Let’s face it: Whether you want to blame the current administration, unforeseen or misunderstood challenges, or a bumbling 400-member National Security Council, U.S. grand strategy has not been coherent since the Cold War.
Perhaps it was easier back then. The Soviet Union was our highly identifiable arch-nemesis, we created our respective spheres of influence, and the chess game commenced. But chess has rules, it has structure, and it rewards those who strategize within a set of parameters that are understood and accepted by both players.
In today’s highly unpredictable world, where the rules change without warning, where quasi-state actors shred the very tenets of the established international system, where revisionist nations can actually pose substantial threats to a regional power balance, where unipolarity gave way to a new multipolar system as the U.S. bumbled about in search of the right leadership strategy, and where nightmares about the Cold War awake the sleeping giants thought to be laid to rest, we find that chess or any game with set rules has become completely useless.

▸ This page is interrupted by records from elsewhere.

theorem execCrossingRelease_memSame {pre : State} {isLane : Bool} {place : Fin 524288} {launch : Fin 65536} {reached : Bool} {edges : Fin 65536} {s : State} (fo : MemSame pre s) : MemSameO pre (execCrossingRelease isLane place launch reached edges s) := by
  unfold execCrossingRelease
  extract_lets s1 s2 s3 s4 s5 s6
  have h1 : MemSame pre s6 := fo.same (Eq.refl _)
  clear_value s6
  split
  · rename_i y1 y2 y3
    clear_value s5
    split
    · exact MemSameO.next h1
    · rename_i y5 y6
      extract_lets s7 s8
      have h2 : MemSame pre s8.fst := h1
      clear_value s8
      exact MemSameO.ite (MemSameO.next (State.intoLane_memSame h2)) (MemSameO.next (State.intoLink_memSame h2))
  · rename_i y7 y8
    clear_value s5
    split
    · exact MemSameO.next h1
    · rename_i y10 y11
      extract_lets s9 s10
      have h3 : MemSame pre s10.fst := by
        unfold s10
        dsimp only
        exact State.slipAt_memSame h1
      clear_value s10
      exact MemSameO.ite (MemSameO.next (State.intoLane_memSame h3)) (MemSameO.next (State.intoLink_memSame h3))

end Sys2Proof.Machine
end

No Longer a Game by the Old Rules
Unfortunately, as David Rothkopf recently pointed out in a piece for Foreign Policy, Washington has no imagination anymore, and to expect any type of strategy to come out of such a convoluted atmosphere is foolish at best and dangerous at worst. But what Washington really needs is a reset. As has been well-documented by inner-circle types close to the Obama administration’s national security team, action has been trumped by endless contemplation; the George W. Bush era of shooting first but not asking any questions later is over, and the U.S. is now being hamstrung by this legacy.

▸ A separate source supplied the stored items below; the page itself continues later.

-- ==== Sys2Proof/Laws/Cap.lean ====
section
/-! SUPPORT. What the operations of Machine/Cap.lean keep: one lemma for each, by the lemmas of those that it calls. -/

namespace Sys2Proof.Machine

open Sys2Proof

theorem State.scaleEst_follows {pre : State} {s : State} (fo : Follows pre s) {p : Nat} {v : Nat} : Follows pre (s.scaleEst p v).snd := by
  unfold State.scaleEst
  split
  · exact fo
  · exact State.takeFree_follows fo

theorem State.capParts_follows {pre : State} {s : State} (fo : Follows pre s) {r : WindowReadings} : Follows pre (s.capParts r).snd := by
  unfold State.capParts
  apply foldl_follows2
  · intro x1 x2 h1
    extract_lets s1 s2 s3
    have h2 : Follows pre s1.snd := State.scaleEst_follows h1
    clear_value s1
    have h3 : Follows pre s2.snd := State.scaleEst_follows h2
    clear_value s2
    have h4 : Follows pre s3 := h3
    clear_value s3
    exact h4
  · exact fo

theorem State.judgeMismatch_follows {pre : State} {s : State} (fo : Follows pre s) {p : Nat} {m : Nat} {e : Nat} : Follows pre (State.judgeMismatch s p m e) := by
  unfold State.judgeMismatch
  extract_lets s1 s2 s3
  have h1 : Follows pre s2 := State.updPart_follows fo
  clear_value s2
  exact Follows.ite (Follows.ite (State.pwrRecord_follows (State.predictive_follows h1)) (State.updPart_follows h1)) (Follows.ite (State.pwrRecord_follows (State.updPart_follows (State.setG_follows (State.setG_follows h1)))) h1)

theorem State.judgeLow_follows {pre : State} {s : State} (fo : Follows pre s) {r : WindowReadings} {p : Nat} {m : Nat} {e : Nat} : Follows pre (State.judgeLow s r p m e) := by
  unfold State.judgeLow
  extract_lets s1 s2 s3
  have h1 : Follows pre s3 := by
    unfold s3
    apply foldl_follows
    · intro x1 x2 h2
      exact State.takeAnomaly_follows h2
    · exact State.updPart_follows fo
  clear_value s3
  exact Follows.ite (State.pwrRecord_follows h1) (State.updPart_follows fo)

theorem State.judgePart_follows {pre : State} {s : State} (fo : Follows pre s) {r : WindowReadings} {p : Nat} : Follows pre (State.judgePart s r p) := by
  unfold State.judgePart
  extract_lets s1 s2 s3
  have h1 : Follows pre s3 := State.judgeLow_follows (Follows.ite fo (State.judgeMismatch_follows fo))
  clear_value s3
  exact State.setG_follows (State.setG_follows (State.updPart_follows h1))

theorem State.reactF_follows {pre : State} {s : State} (fo : Follows pre s) {r : WindowReadings} {a : Frac} {p : Nat} {base : Nat} : Follows pre (s.reactF r a p base) := by
  unfold State.reactF
  extract_lets s1 s2 s3 s4
  exact Follows.ite (State.updPart_follows fo) (Follows.ite (Follows.ite (State.updPart_follows fo) (State.updPart_follows fo)) (State.updPart_follows fo))

theorem State.setFactor_follows {pre : State} {s : State} (fo : Follows pre s) {r : WindowReadings} {a : Frac} {fs : Nat × Nat} {c : CapPart} {was : Bool} : Follows pre (s.setFactor r a fs c was) := by
  unfold State.setFactor
  extract_lets s1 s2 s3
  have h1 : Follows pre s2 := Follows.ite (State.updPart_follows fo) (Follows.ite (State.reactF_follows fo) fo)
  clear_value s2
  exact State.setG_follows (State.setG_follows h1)

theorem State.capWindow_follows {pre : State} {s : State} (fo : Follows pre s) {r : WindowReadings} : Follows pre (s.capWindow r) := by
  unfold State.capWindow
  extract_lets s1 s2 s3 s4 s5 s6 s7 s8 s9 s10 s11
  have h1 : Follows pre s3 := by
    unfold s3
    apply foldl_follows
    · intro x1 x2 h1
      exact State.judgePart_follows h1
    · exact fo
  clear_value s3
  have h2 : Follows pre s5 := State.setG_follows (State.setG_follows h1)
  clear_value s5
  have h3 : Follows pre s6.snd := State.capParts_follows h2
  clear_value s6
  have h4 : Follows pre s7 := h3
  clear_value s7
  have h5 : Follows pre s9 := by
    unfold s9
    apply foldl_follows
    · intro x1 x2 h5
      exact State.setFactor_follows h5
    · exact h4
  clear_value s9
  exact h5.same (Eq.refl _) h5.mem (Eq.refl _) (Eq.refl _) (Eq.refl _) (Eq.refl _)

/-! ### Operations that leave memory alone -/

theorem State.scaleEst_memSame {pre : State} {s : State} (fo : MemSame pre s) {p : Nat} {v : Nat} : MemSame pre (s.scaleEst p v).snd := by
  unfold State.scaleEst
  split
  · exact fo
  · exact State.takeFree_memSame fo

theorem State.capParts_memSame {pre : State} {s : State} (fo : MemSame pre s) {r : WindowReadings} : MemSame pre (s.capParts r).snd := by
  unfold State.capParts
  apply foldl_memSame2
  · intro x1 x2 h1
    extract_lets s1 s2 s3
    have h2 : MemSame pre s1.snd := State.scaleEst_memSame h1
    clear_value s1
    have h3 : MemSame pre s2.snd := State.scaleEst_memSame h2
    clear_value s2
    have h4 : MemSame pre s3 := h3
    clear_value s3
    exact h4
  · exact fo

theorem State.judgeMismatch_memSame {pre : State} {s : State} (fo : MemSame pre s) {p : Nat} {m : Nat} {e : Nat} : MemSame pre (State.judgeMismatch s p m e) := by
  unfold State.judgeMismatch
  extract_lets s1 s2 s3
  have h1 : MemSame pre s2 := State.updPart_memSame fo
  clear_value s2
  exact MemSame.ite (MemSame.ite (State.pwrRecord_memSame (State.predictive_memSame h1)) (State.updPart_memSame h1)) (MemSame.ite (State.pwrRecord_memSame (State.updPart_memSame (State.setG_memSame (State.setG_memSame h1)))) h1)

theorem State.judgeLow_memSame {pre : State} {s : State} (fo : MemSame pre s) {r : WindowReadings} {p : Nat} {m : Nat} {e : Nat} : MemSame pre (State.judgeLow s r p m e) := by
  unfold State.judgeLow
  extract_lets s1 s2 s3
  have h1 : MemSame pre s3 := by
    unfold s3
    apply foldl_memSame
    · intro x1 x2 h2
      exact State.takeAnomaly_memSame h2
    · exact State.updPart_memSame fo
  clear_value s3
  exact MemSame.ite (State.pwrRecord_memSame h1) (State.updPart_memSame fo)

theorem State.judgePart_memSame {pre : State} {s : State} (fo : MemSame pre s) {r : WindowReadings} {p : Nat} : MemSame pre (State.judgePart s r p) := by
  unfold State.judgePart
  extract_lets s1 s2 s3
  have h1 : MemSame pre s3 := State.judgeLow_memSame (MemSame.ite fo (State.judgeMismatch_memSame fo))
  clear_value s3
  exact State.setG_memSame (State.setG_memSame (State.updPart_memSame h1))

theorem State.reactF_memSame {pre : State} {s : State} (fo : MemSame pre s) {r : WindowReadings} {a : Frac} {p : Nat} {base : Nat} : MemSame pre (s.reactF r a p base) := by
  unfold State.reactF
  extract_lets s1 s2 s3 s4
  exact MemSame.ite (State.updPart_memSame fo) (MemSame.ite (MemSame.ite (State.updPart_memSame fo) (State.updPart_memSame fo)) (State.updPart_memSame fo))

theorem State.setFactor_memSame {pre : State} {s : State} (fo : MemSame pre s) {r : WindowReadings} {a : Frac} {fs : Nat × Nat} {c : CapPart} {was : Bool} : MemSame pre (s.setFactor r a fs c was) := by
  unfold State.setFactor
  extract_lets s1 s2 s3
  have h1 : MemSame pre s2 := MemSame.ite (State.updPart_memSame fo) (MemSame.ite (State.reactF_memSame fo) fo)
  clear_value s2
  exact State.setG_memSame (State.setG_memSame h1)

theorem State.capWindow_memSame {pre : State} {s : State} (fo : MemSame pre s) {r : WindowReadings} : MemSame pre (s.capWindow r) := by
  unfold State.capWindow
  extract_lets s1 s2 s3 s4 s5 s6 s7 s8 s9 s10 s11
  have h1 : MemSame pre s3 := by
    unfold s3
    apply foldl_memSame
    · intro x1 x2 h1
      exact State.judgePart_memSame h1
    · exact fo
  clear_value s3
  have h2 : MemSame pre s5 := State.setG_memSame (State.setG_memSame h1)
  clear_value s5
  have h3 : MemSame pre s6.snd := State.capParts_memSame h2
  clear_value s6
  have h4 : MemSame pre s7 := h3
  clear_value s7
  have h5 : MemSame pre s9 := by
    unfold s9
    apply foldl_memSame
    · intro x1 x2 h5
      exact State.setFactor_memSame h5
    · exact h4
  clear_value s9
  exact h5.same (Eq.refl _)

end Sys2Proof.Machine
end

If you do not fully understand the threat you are facing, you cannot build a strategy to deal with it, and blindly pouring resources into a relatively small threat leaves you hamstrung to deal with the larger ones you have always known.

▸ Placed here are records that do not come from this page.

-- ==== Sys2Proof/Laws/Aqueduct.lean ====
section
/-! SUPPORT. What the operations of Machine/Aqueduct.lean keep: one lemma for each, by the lemmas of those that it calls. -/

namespace Sys2Proof.Machine

open Sys2Proof

theorem State.settlePort_follows {pre : State} {s : State} (fo : Follows pre s) {n : Nat} : Follows pre (s.settlePort n) := by
  unfold State.settlePort
  extract_lets s1
  exact State.setG_follows (State.setG_follows fo)

theorem State.leavePort_follows {pre : State} {s : State} (fo : Follows pre s) {n : Nat} {st : Nat} : Follows pre (s.leavePort n st) := by
  unfold State.leavePort
  exact State.updPort_follows (State.setG_follows (State.setG_follows fo))

theorem State.portFails_follows {pre : State} {s : State} (fo : Follows pre s) {n : Nat} {lane : Nat} : Follows pre (s.portFails n lane) := by
  unfold State.portFails
  exact State.linkRecord_follows (State.leavePort_follows fo)

theorem State.retrainPort_follows {pre : State} {s : State} (fo : Follows pre s) {n : Nat} : Follows pre (s.retrainPort n) := by
  unfold State.retrainPort
  extract_lets s1
  have h1 : Follows pre s1 := State.addReg_follows (State.updPort_follows (State.leavePort_follows fo))
  clear_value s1
  exact State.linkRecord_follows h1

theorem execAqdTrainRetry_follows {pre : State} {port : Site} {s : State} (fo : Follows pre s) : FollowsO pre (execAqdTrainRetry port s) := by
  unfold execAqdTrainRetry
  extract_lets s1 s2
  have h1 : Follows pre s2 := State.setG_follows (State.resetReg_follows (State.setG_follows fo))
  clear_value s2
  exact FollowsO.ite (FollowsO.next (State.updPort_follows h1)) (FollowsO.next fo)

theorem execAqdRetrainTimeout_follows {pre : State} {port : Site} {s : State} (fo : Follows pre s) : FollowsO pre (execAqdRetrainTimeout port s) := by
  unfold execAqdRetrainTimeout
  extract_lets s1
  exact FollowsO.ite (FollowsO.next (Follows.ite (State.portFails_follows fo) (State.leavePort_follows fo))) (FollowsO.next fo)

theorem State.sendLink_follows {pre : State} {s : State} (fo : Follows pre s) {n : Nat} : Follows pre (State.sendLink s n) := by
  unfold State.sendLink
  extract_lets s1
  exact State.sendPlain_follows fo

theorem execAqdLinkMessage_follows {pre : State} {port : Site} {peer : LinkPeer} {s : State} (fo : Follows pre s) : FollowsO pre (execAqdLinkMessage port peer s) := by
  unfold execAqdLinkMessage
  extract_lets s1 s2 s3 s4
  have h1 : Follows pre s2 := State.sendLink_follows fo
  clear_value s2
  have h2 : Follows pre s3 := State.setG_follows (State.updPort_follows h1)
  clear_value s3
  have h3 : Follows pre s4 := State.settlePort_follows h2
  clear_value s4
  exact FollowsO.ite (FollowsO.next fo) (FollowsO.ite (FollowsO.next (State.linkRecord_follows (State.leavePort_follows fo))) (FollowsO.ite (FollowsO.next (State.linkRecord_follows (State.leavePort_follows h1))) (FollowsO.next (Follows.ite (State.linkRecord_follows h3) h3))))

theorem State.sendNak_follows {pre : State} {s : State} (fo : Follows pre s) {n : Nat} : Follows pre (State.sendNak s n) := by
  unfold State.sendNak
  exact State.addReg_follows (State.sendCtrl_follows fo)

theorem State.takeNak_follows {pre : State} {s : State} (fo : Follows pre s) {n : Nat} {from_ : Nat} : Follows pre (State.takeNak s n from_) := by
  unfold State.takeNak
  extract_lets s1
  have h1 : Follows pre s1 := State.updPort_follows (State.addReg_follows fo)
  clear_value s1
  apply Follows.ite
  · exact State.retrainPort_follows h1
  · apply foldl_follows
    · intro x1 x2 h2
      exact State.putFlit_follows h2
    · exact h1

There is a sweet spot between action and contemplation, and that sweet spot lies in the flattening out of America’s national security apparatus and the realignment of defense policy decision-making from the Oval Office to those who have made it their life’s work to understand the behavior of our inherently anarchic system. From this structure is where real strategy, in conjunction with the intelligence community, comes to fruition.
But make no mistake: While Washington’s think tanks spend vast amounts of research dollars trying to come up with what U.S. grand strategy should look like nowadays, it is no longer a valuable endeavor to do so. Instead, leaders should come to grips with the fact that until the world begins to resemble a more familiar power balance, educated guesses are the best we can and should act on.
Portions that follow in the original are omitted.